To many who attended SDLC, one key takeaway was the importance of finding joy in doing work on diversity, equity and inclusion (DEI).
“I had a bit of stress in preparing for [the conference], but the actual experience was just full of joy,” said Dinh. “The only way to keep doing our part to further inclusion and belonging [and] to celebrate diversity and equity is to find joy in it.”
“We all empowered each other in one space,” said Ye, describing how students in her family group frequently encouraged one another to share during discussions. “That was the most joyful part of it.”
Affinity space meetings at SDLC also often focused on celebration, with group activities such as ballroom performances and karaoke to conclude each night.
Ye said she hoped to bring this emphasis of joy back to school. “Oftentimes we name communities as being deprived or [being] incapable of changing who they are as marginalized communities,” she said. “I think sometimes we should focus more on empowerment rather than being down in the dumps.”
This year’s attendees from Urban returned to school on Monday, December 4, 2023, which presented a difficult shift from the conference’s environment for some.
“It’s almost a little bit jarring to come back into class,” said Anushka Chandran ‘25, SDLC attendee and co-leader of the Multi-Racial/Multi-Ethnic (MESH) affinity space.

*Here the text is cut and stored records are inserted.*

/-- Tables 19-8, 19-14 and 21-16 (SYS). -/
def rowsSys : List Row := [
  r1 15 0 0 0x001 "START_TARGET" .u32 .halt bit01 (.w 0),
  r1 15 0 0 0x002 "XM_MODE" .u32 .halt bit01 (.w 0),
  r1 15 0 0 0x003 "BOOT_SLOT" .u32 .halt bit01 (.w 0),
  r1 15 0 0 0x004 "WARM_EN" .u32 .halt bit01 (.w 1),
  r1 15 0 0 0x005 "QSPI_DIV" .u32 .halt (.nat 2 16) (.w 4),
  r1 15 0 0 0x006 "QSPI_MODE" .u32 .halt bit01 (.w 1),
  r1 15 0 0 0x007 "IO_BANK_V" .u32 .halt (.nat 0 0xFFFF) (.w 0),
  r1 15 0 0 0x008 "START_OK_T" .t .halt (.time (secQ 10) (secQ 600) 0) (.i (secQ 60)),
  r1 15 0 0 0x009 "BLOCKN_IDLE" .u32 .halt bit01 (.w 0),
  r1 15 0 0 0x010 "BLOCK_RESET" .u32 .cmd (.nat 0 max32) (.w 0),
  r1 15 0 0 0x011 "BLK_IDLE_T" .t .live (.time (usQ 10) (msQ 10) 0) (.i (usQ 100)),
  r1 15 0 0 0x012 "START_CLEAR" .u32 .cmd (.nat 1 1) (.w 0),
  rn 15 0 0 0x020 64 1 "KEEP_RET" .u32 .live (.nat 0 max32) (.w 0),
  ro 15 0 0 0x080 "START_KIND" .u32, ro 15 0 0 0x081 "RESET_CAUSE" .u32, ro 15 0 0 0x082 "ACTIVE_SLOT" .u32,
  ro 15 0 0 0x083 "ATTEMPTS" .u32, ro 15 0 0 0x084 "POWER_CYCLES" .u32, ro 15 0 0 0x085 "START_TIME" .t,
  ro 15 0 0 0x086 "PAT_CUR" .u32, ro 15 0 0 0x087 "PAT_PREV" .u32, ro 15 0 0 0x088 "PAT_STATE" .u32,
  ro 15 0 0 0x089 "TRIAL_LEFT" .t, ro 15 0 0 0x08A "PAT_HIGH" .u32, ro 15 0 0 0x08B "OPTION_COPY" .u32,
  ro 15 0 0 0x08C "BIST_STATE" .u32, ro 15 0 0 0x090 "BANK_V" .u32, ro 15 0 0 0x091 "RAIL_OK" .u32, ro 15 0 0 0x092 "T_J" .s32]

/-- Table 20-9 (SEC). -/
def rowsSec : List Row := [
  r1 16 0 1 0x001 "TAMPER_EN" .u32 .live bit01 (.w 0),
  r1 16 0 1 0x002 "TAMPER_ACT" .u32 .live (.nat 0 2) (.w 0),
  ro 16 0x100 0x100 0x080 "LIFECYCLE" .u32, ro 16 0x100 0x100 0x081 "TAMPER_LATCH" .u32, ro 16 0x100 0x100 0x082 "TAMPER_COUNT" .u32,
  ro 16 0x100 0x100 0x083 "OWNER_KEY_ID" .u64, ron 16 0x100 0x100 0x090 32 1 "CTR" .u32]

/-- The rows of a unit. -/
def rowsOf : Nat → List Row
  | 1 => rowsGfe | 2 => rowsLpe | 3 => rowsMod | 4 => rowsSpu | 5 => rowsPlk | 6 => rowsAlm | 7 => rowsBsd | 8 => rowsAdc
  | 9 => rowsRec | 10 => rowsRdn | 11 => rowsSfi | 12 => rowsCan | 13 => rowsClk | 14 => rowsLane | 15 => rowsSys
  | 16 => rowsSec | 17 => rowsHst | _ => []

/-- The parts of a parameter ID: UNIT[31:24] | INSTANCE[23:12] | FIELD[11:0] (spec/00_scope.md). -/
def idUnit (id : Nat) : Nat := id / 2 ^ 24 % 256
def idInst (id : Nat) : Nat := id / 4096 % 4096
def idField (id : Nat) : Nat := id % 4096
def mkId (unit inst field : Nat) : Nat := unit * 2 ^ 24 + inst * 4096 + field

def Row.covers (r : Row) (inst field : Nat) : Bool :=
  decide (r.i0 ≤ inst) && decide (inst ≤ r.i1) && decide (r.f0 ≤ field) && (field - r.f0) % r.fs == 0
    && decide ((field - r.f0) / r.fs < r.fn)

/-- The instances of CAN transmit buffers are 0x200 + 0x10 n + b with b = 0..2 (Table 18-5). -/
def instExists (unit inst : Nat) : Bool := !(unit == 12 && inst ≥ 0x200 && inst % 16 > 2)

/-- The row of a parameter ID, if the manual defines one. -/
def rowOf (id : Nat) : Option Row :=
  if id < 2 ^ 32 && instExists (idUnit id) (idInst id) then
    (rowsOf (idUnit id)).find? (fun r => r.covers (idInst id) (idField id))
  else none

end Sys2Proof.Machine
end

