-- ==== Sys2Proof/Machine/Parts.lean ====
section
/-! DEFINITION. The parts of the state: the registers, FIFOs, buffers, counters and modes of each unit of the GW8256, as plain
data. Times of TB[0] are in 2^-16 ns (`q`) unless a field says steps of 62.5 ps. -/
namespace Sys2Proof.Machine

/-- Device states (Table 1-3). -/
inductive Dev where
  | off | shelf | boot | parked | armed | run | blocked | fallback
deriving DecidableEq, Repr

/-! Almanac (spec/02_almanac_time.md). -/

/-- Timebase states, Table 2-2. -/
inductive TbSt where
  | free | acquiring | locked | holdover | slewing | steering
deriving DecidableEq, Repr

/-- One timebase TB[k] (R33 to R50). -/
structure Tb where
  /-- The reading since the PTP epoch in 2^-56 ns (2^-40 of R36's unit). -/
  acc : Nat := 0
  st : TbSt := .free
  leapt : Bool := false
  leaps : Nat := 0
  /-- R_E, the rate estimate, in 2^-40. -/
  rateE : Int := 0
  /-- The slew part in force, in 2^-40. -/
  slew : Int := 0
  /-- The phase the slew part is still to add since the last update, magnitude, in 2^-56 ns. -/
  slewLeft : Nat := 0
  /-- The phase the slew part added since the last update, signed, in 2^-56 ns (S of R46). -/
  slewSum : Int := 0
  /-- o_k, the last measured offset, in 2^-16 ns. -/
  off : Int := 0
  /-- The reading at the last update, in 2^-56 ns. -/
  lastUpd : Nat := 0
  /-- The next update takes d_k as 0 (R46). -/
  fresh : Bool := true
  /-- Acquisition measurements collected, newest first (R41). -/
  meas : List Int := []
  /-- Consecutive updates with the offset below LOCK_THRESH (Table 2-2). -/
  below : Nat := 0
  /-- Applied rates and the readings (2^-56 ns) from which they held, newest first (R47). -/
  hist : List (Nat × Int) := []
  /-- The HOLDOVER in force began in STEERING (R48). -/
  holdSteer : Bool := false
  /-- The reading at entry to HOLDOVER (R49, 0x4112), in 2^-56 ns. -/
  holdAt : Nat := 0
  /-- The reading at entry to SLEWING or STEERING (R49, 0x4113), in 2^-56 ns. -/
  slewAt : Nat := 0
deriving DecidableEq, Repr

/-- One entry of the launch table (R63). -/
structure Launch where
  tb : Nat
  t : Nat
  action : Nat
  arg : Nat
  part : Nat
deriving DecidableEq, Repr

/-- A master heard on a lane: its data set, the reading of TB[k] at its last Announce and at the one before (R52). -/
structure PtpForeign where
  lane : Nat
  ds : PtpDs
  last : Nat
  prev : Option Nat := none
deriving DecidableEq, Repr

/-- One PTP instance (R52 to R56): the masters heard, the states of its ports, the sides of the exchanges in progress. -/
structure Ptp where
  slaveLane : Option Nat := none
  foreign : List PtpForeign := []
  /-- Lanes whose port is PASSIVE. -/
  passive : List Nat := []
  /-- Receive stamp and sequence of a two-step Sync awaiting its Follow_Up. -/
  syncRx : Option (Nat × Int) := none
  /-- Sequence and transmit stamp of the delay request in flight, and the responder's receive stamp so far. -/
  reqTx : Option (Nat × Int) := none
  respT2 : Option (Nat × Int × Int) := none
  /-- Mean path delay, 2^-16 ns. -/
  delay : Option Int := none
  /-- The last t2 − t1 − correction of a Sync, for delay request-response. -/
  ms : Option Int := none
  seq : Nat := 0
deriving DecidableEq, Repr

/-- The Almanac. -/
structure Alm where
  tb : Vector Tb 4 := Vector.replicate 4 {}
  /-- TPLL steps elapsed and not yet counted while the resolution is 40 ns (R28), 0 to 639. -/
  coarseRem : Nat := 0
  coarse : Bool := false
  /-- The Almanac domain is released and its timebases advance (R40). -/
  running : Bool := false
  launch : Tab Launch := []
  ppsOut : Bool := false
  /-- The pulse of PPS_OUT in progress: its timebase and the reading at which it falls. -/
  ppsEnd : Nat × Nat := (0, 0)
  trigOut : Nat := 0
  /-- TRIG_OUT pulses in progress: pin and the TB time of the falling edge. -/
  pulses : List (Nat × Nat × Nat) := []
  /-- The planes of the last hardware timestamp (R57), in 2^-16 ns. -/
  stamp : List Nat := []
  todSet : Bool := false
  ptp : Vector Ptp 3 := Vector.replicate 3 {}
  /-- T_tick, W and the tick origin in force (R51), in 2^-16 ns; F follows the pair setting (R13). -/
  period : Nat := 655360000
  phaseW : Nat := 131072000
  origin : Nat := 0
  lcmd : Nat := 262144000
  /-- The tick instants that have been executed: the TICK count of the last one. -/
  tick : Int := 0
  /-- How far the schedule of that tick has come: 1 its tick instant, 2 F, 3 W, 4 W + 150 ns. -/
  stage : Nat := 3
  /-- The ACQ_WAIT of BOOT has ended (R45). -/
  acqDone : Bool := false
deriving DecidableEq, Repr
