-- ==== Sys2Proof/Config.lean ====
section
/-! DEFINITION. What an implementation fixes and the manual leaves open: constants without a body, so that a claim about the
model holds whatever they are. A fresh value is one of them applied to the counter State.free. -/
namespace Sys2Proof.Config

/-- A free word: the n-th value the manual leaves open (notes/assumptions/4.md). -/
opaque freeWord : Nat → BitVec 32

/-- A free bit (FAULT_IN pulses between 10 and 25 ns, spec/06_modulator.md R186). -/
opaque freeBit : Nat → Bool

/-- The fixed table of compensator coefficients for an ORDER and PHASE_OPT, and the binary places that its scaling by 1/R^N keeps for a
decimation setting (spec/09_bitstream_inputs.md R277), unprinted in the manual. `compCoeff` holds them to the limits R277 sets. -/
opaque compTable : Nat → Nat → Int
opaque compPlaces : Nat → Nat

/-- The shift K of the compensator for a decimation setting (R277), unprinted in the manual. -/
opaque compShift : Nat → Nat

/-- Taps h_p[i] of the resampler (spec/09_bitstream_inputs.md R278), unprinted in the manual: phase, tap. `resampTaps` holds them to the
limits R278 sets. -/
opaque resampTap : Nat → Nat → Int

/-- Factory corrections of converter slice s (spec/10_analog_inputs.md R294, R299): offset and gain. -/
opaque adcOffset : Nat → Int
opaque adcGain : Nat → Int

/-- The 64-bit UID, part and stepping words and factory lane latencies of the identity record. -/
opaque uid : BitVec 64
opaque part : BitVec 32
opaque laneLatency : (tx : Bool) → (lane rate : Nat) → Int

/-- SHA3-512 (FIPS 202) of a byte list, as 64 bytes; the manual names it and does not restate it (R511). -/
opaque sha3 : List (BitVec 8) → List (BitVec 8)

/-- ML-DSA-87 (FIPS 204) verification of a signature over a digest with a key (R511). -/
opaque verify : (key msg sig : List (BitVec 8)) → Bool

/-- A signature made with the device's identity key, and the n-th generated key pair's public half (R511, R513). -/
opaque sign : (n : Nat) → (msg : List (BitVec 8)) → List (BitVec 8)
opaque genKey : Nat → List (BitVec 8)

/-- VK[0] and VK[1], the digests in the boot ROM of the Valurn firmware keys (R514); the Valurn failure-analysis key that signs an RMA
authorisation (R512). -/
opaque vk : Nat → List (BitVec 8)
opaque rmaKey : List (BitVec 8)

/-- The version and the SVN that a firmware image carries; the manual does not place them in it (R497, R514). -/
opaque imageVersion : List (BitVec 8) → Nat
opaque imageSvn : List (BitVec 8) → Nat

/-- How many /X/ and /I/ the elastic buffer of port p's receiver has inserted (`ins`) or deleted between the frame that arrives at clock
step t and the one before it (spec/07_plynlink.md R202, Table 7-16): it depends on both ends' oscillators. -/
opaque filler : (ins : Bool) → (p t : Nat) → Nat

/-- The clockIdentity value of the identity record (spec/02_almanac_time.md R56). -/
opaque clockId : BitVec 64

end Sys2Proof.Config
end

After experiencing SDLC’s open conversations about identity, Chandran noticed the absence of a similar atmosphere back at school. “[I] realized I don’t really have those conversations with my friends at Urban or in my life in general,” she said. “We never talk about [identity], despite knowing each other for so long. We don’t talk about it in the way that we talked about it at SDLC.”
Howard also reflected on the difference between being a person of color at SDLC and at Urban. “[At SDLC] I got to experience what life might be like if I wasn’t in the minority and sort of go about my day in the majority,” he said. “It felt transformative in a lot of ways because it gave me a new perspective on my place as a person of color within Urban and also within the world.”
The students pinpointed several ways in which Urban has room to move toward mirroring SDLC’s inclusive environment, especially as a predominantly white institution.
“I wish that [we] had a bit more collective activism,” said Howard. “It’s one thing to stand in solidarity with somebody, but to actually care about what happens or actually do something to better it is another thing.”
Chandran similarly said that conversations she had while attending SDLC made her reflect more than before on the nature of allyship at Urban.
“There’s a very performative aspect to what a lot of Urban students do,” she said. “It’s almost like if you don’t say something you don’t get the social credit.”
As they returned a little over a month before the start of Urban’s Month of Understanding (MOU), the students hoped to bring what they learned from the conference into the month’s DEI-focused events.
“[During MOU, we should] talk about how we would like to see the Urban community support us and what individuals can do to support their peers,” Ye said. “And also empower people who don’t have the same identity as you, at the same time. I honestly think there’s so much value to that.”
Ultimately, the impact of SDLC is determined by how the attendees use what they learned to make change back at their schools. “[SDLC] left me with a feeling of real optimism,” said Dinh. “These are the students who are going to go out there and be their real selves and make such a difference in the world.”